I ride differently now.

Now I check the-rear view mirror. Now, I study cross-streets before entering an intersection. Now I use hand signals. I act responsibly (or as responsibly as a somewhat irresponsible individual can be). I, now, wear a helmet; I now see the purpose.

I ride slower (most of the time). I watch, I look around. I notice more. It’s no longer a case of getting from here to there, but enjoying the ride along the way.

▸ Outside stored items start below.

-- ==== Sys2Proof/Machine/Operands.lean ====
section
/-! DEFINITION. The fields of the register bytes, of `v` and `t`, and of the sprite attribute byte (30_encoding.md), the
fetch addresses built from them, and bit reversal. -/

namespace Sys2Proof.Machine

/-! The CTRL byte (R94). -/

/-- `ctrl[1:0]`. -/
def nametableSelect (c : Byte) : BitVec 2 := c.extractLsb' 0 2

/-- `nametableBase = 0x2000 | (ctrl[1:0] << 10)` (R94). -/
def nametableBase (c : Byte) : BusAddr := 0x2000#14 ||| ((nametableSelect c).setWidth 14 <<< 10)

/-- `vramIncrement = ctrl[2] ? 32 : 1` (R94). -/
def vramIncrement (c : Byte) : LoopyAddr := if c.getLsbD 2 then 32#15 else 1#15

/-- `spritePatternBase = ctrl[3] ? 0x1000 : 0x0000` (R94). -/
def spritePatternBase (c : Byte) : BusAddr := if c.getLsbD 3 then 0x1000#14 else 0#14

/-- `bgPatternBase = ctrl[4] ? 0x1000 : 0x0000` (R94). -/
def bgPatternBase (c : Byte) : BusAddr := if c.getLsbD 4 then 0x1000#14 else 0#14

/-- `spriteHeight = ctrl[5] ? 16 : 8` (R94). -/
def spriteHeight (c : Byte) : Nat := if c.getLsbD 5 then 16 else 8

/-- `nmiEnabled = ctrl[7]` (R94). -/
def nmiEnabled (c : Byte) : Bool := c.getLsbD 7

/-! The MASK byte (R95). -/

/-- `mask[0]`. -/
def grayscale (m : Byte) : Bool := m.getLsbD 0

/-- `mask[1]`: background shown in columns 0 to 7. -/
def showLeftBackground (m : Byte) : Bool := m.getLsbD 1

/-- `mask[2]`: sprites shown in columns 0 to 7. -/
def showLeftSprites (m : Byte) : Bool := m.getLsbD 2

/-- `mask[3]`. -/
def showBackground (m : Byte) : Bool := m.getLsbD 3

/-- `mask[4]`. -/
def showSprites (m : Byte) : Bool := m.getLsbD 4

/-- `e = mask[7:5]`. -/
def emphasisField (m : Byte) : BitVec 3 := m.extractLsb' 5 3

/-! The loopy layout of `v` and `t` (R97). -/

/-- Bits 4..0. -/
def coarseX (v : LoopyAddr) : BitVec 5 := v.extractLsb' 0 5

/-- Bits 9..5. -/
def coarseY (v : LoopyAddr) : BitVec 5 := v.extractLsb' 5 5

/-- Bits 14..12. -/
def fineY (v : LoopyAddr) : BitVec 3 := v.extractLsb' 12 3

/-- Replace bits 4..0. -/
def setCoarseX (v : LoopyAddr) (c : BitVec 5) : LoopyAddr := (v &&& ~~~0x001F#15) ||| c.setWidth 15

/-- Replace bits 9..5. -/
def setCoarseY (v : LoopyAddr) (c : BitVec 5) : LoopyAddr := (v &&& ~~~0x03E0#15) ||| (c.setWidth 15 <<< 5)

/-- Replace bits 14..12. -/
def setFineY (v : LoopyAddr) (f : BitVec 3) : LoopyAddr := (v &&& ~~~0x7000#15) ||| (f.setWidth 15 <<< 12)

/-- `v & 0x3FFF`: bit 14 is not an address bit (R61). -/
def dataAddr (v : LoopyAddr) : BusAddr := v.setWidth 14

/-! Operand assembly into `t` and `x`. -/

/-- CTRL_W copies the nametable select into `t[11:10]` (R121). -/
def ctrlIntoT (t : LoopyAddr) (d : Byte) : LoopyAddr :=
  (t &&& ~~~0x0C00#15) ||| ((nametableSelect d).setWidth 15 <<< 10)

/-- First SCROLL half: `t[4:0] <- d[7:3]` (R98). -/
def scrollFirstIntoT (t : LoopyAddr) (d : Byte) : LoopyAddr := setCoarseX t (d.extractLsb' 3 5)

/-- First SCROLL half: `x <- d[2:0]` (R98). -/
def scrollFineX (d : Byte) : BitVec 3 := d.extractLsb' 0 3

/-- Second SCROLL half: `t[14:12] <- d[2:0]`, `t[9:5] <- d[7:3]` (R98). -/
def scrollSecondIntoT (t : LoopyAddr) (d : Byte) : LoopyAddr :=
  setCoarseY (setFineY t (d.extractLsb' 0 3)) (d.extractLsb' 3 5)

/-- First ADDR half: `t[13:8] <- d[5:0]`, `t[14] <- 0` (R99). -/
def addrFirstIntoT (t : LoopyAddr) (d : Byte) : LoopyAddr :=
  (t &&& 0x00FF#15) ||| ((d.extractLsb' 0 6).setWidth 15 <<< 8)

/-- Second ADDR half: `t[7:0] <- d` (R99). -/
def addrSecondIntoT (t : LoopyAddr) (d : Byte) : LoopyAddr := (t &&& ~~~0x00FF#15) ||| d.setWidth 15

/-! Scroll increments and copies (R170 to R173). -/

/-- `IncrementCoarseX` on `v` (R170). -/
def incCoarseX (v : LoopyAddr) : LoopyAddr :=
  if coarseX v = 31#5 then setCoarseX v 0#5 ^^^ 0x0400#15 else v + 1#15

/-- `IncrementFineY` on `v` (R171). -/
def incFineY (v : LoopyAddr) : LoopyAddr :=
  if fineY v < 7#3 then v + 0x1000#15
  else
    let v := setFineY v 0#3
    let cy := coarseY v
    if cy = 29#5 then setCoarseY (v ^^^ 0x0800#15) 0#5
    else if cy = 31#5 then setCoarseY v 0#5
    else setCoarseY v (cy + 1#5)

/-- `CopyHorizontalBits` (R172). -/
def copyHorizontal (v t : LoopyAddr) : LoopyAddr := (v &&& ~~~0x041F#15) ||| (t &&& 0x041F#15)

/-- `CopyVerticalBits` (R173). -/
def copyVertical (v t : LoopyAddr) : LoopyAddr := (v &&& ~~~0x7BE0#15) ||| (t &&& 0x7BE0#15)

/-! Fetch addresses. -/

/-- The nametable fetch address `0x2000 | (v & 0x0FFF)` (R175). -/
def nametableAddr (v : LoopyAddr) : BusAddr := 0x2000#14 ||| (v &&& 0x0FFF#15).setWidth 14

/-- The attribute fetch address (R176). -/
def attributeAddr (v : LoopyAddr) : BusAddr :=
  0x23C0#14 ||| (v &&& 0x0C00#15).setWidth 14 ||| ((v >>> 4) &&& 0x38#15).setWidth 14 ||| ((v >>> 2) &&& 0x07#15).setWidth 14

/-- A low-plane pattern address `base | (tile << 4) | row` (R177, R213). -/
def patternAddr (base : BusAddr) (tile : Byte) (row : BitVec 3) : BusAddr :=
  base ||| (tile.setWidth 14 <<< 4) ||| row.setWidth 14

/-- The high plane, at the same address with bit 3 set (R178, R214). -/
def highPlane (a : BusAddr) : BusAddr := a ||| 0x0008#14

/-- `AttrShift(v) = ((v[9:5] & 2) << 1) | (v[4:0] & 2)` (R180). -/
def attrShift (v : LoopyAddr) : BitVec 5 := ((coarseY v &&& 2#5) <<< 1) ||| (coarseX v &&& 2#5)

/-! The sprite attribute byte (R101). -/

/-- `attr[1:0]`: the sprite palette. -/
def spritePalette (a : Byte) : BitVec 2 := a.extractLsb' 0 2

/-- `attr[5] = 0`: in front of the background. -/
def spriteInFront (a : Byte) : Bool := !a.getLsbD 5

/-- `attr[6]`. -/
def flipsHorizontally (a : Byte) : Bool := a.getLsbD 6

/-- `attr[7]`. -/
def flipsVertically (a : Byte) : Bool := a.getLsbD 7

/-- `Rev8(b)[j] = b[7 - j]` (R216). -/
def rev8 (b : Byte) : Byte := b.reverse

end Sys2Proof.Machine
end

My bike is now a little more comfortable; the tires are wider and there is a little more padding to the seat. I have (and appreciate) fenders, and a basket. I use a bell to warn fellow cyclists I may pass, or I ring my bell to signal injustices along my route (Hey, cabbie, get the hell off the bike lane!).

I gear up, and down, more frequently now in a more efficient use of energy and movement. I’m also a better judge of terrain and traffic. I anticipate bumps in the road, and adjust my style when I get too close to other cyclists, pedestrians, or cars. Rolling stops are pretty much a thing of the past.

I’m not overly cautious, but I am mindful of where I want to go. I’m learning to plan a safer way of getting there. The ride is no longer considered a separate act of transportation, but rather a part of my journey.

I still enjoy the speed, and the cool breeze of speed, but it is not speedy like it was before. I tend to move at my own speed. I can’t be rushed, or I don’t often rush.

Life is, many times, like riding a bike.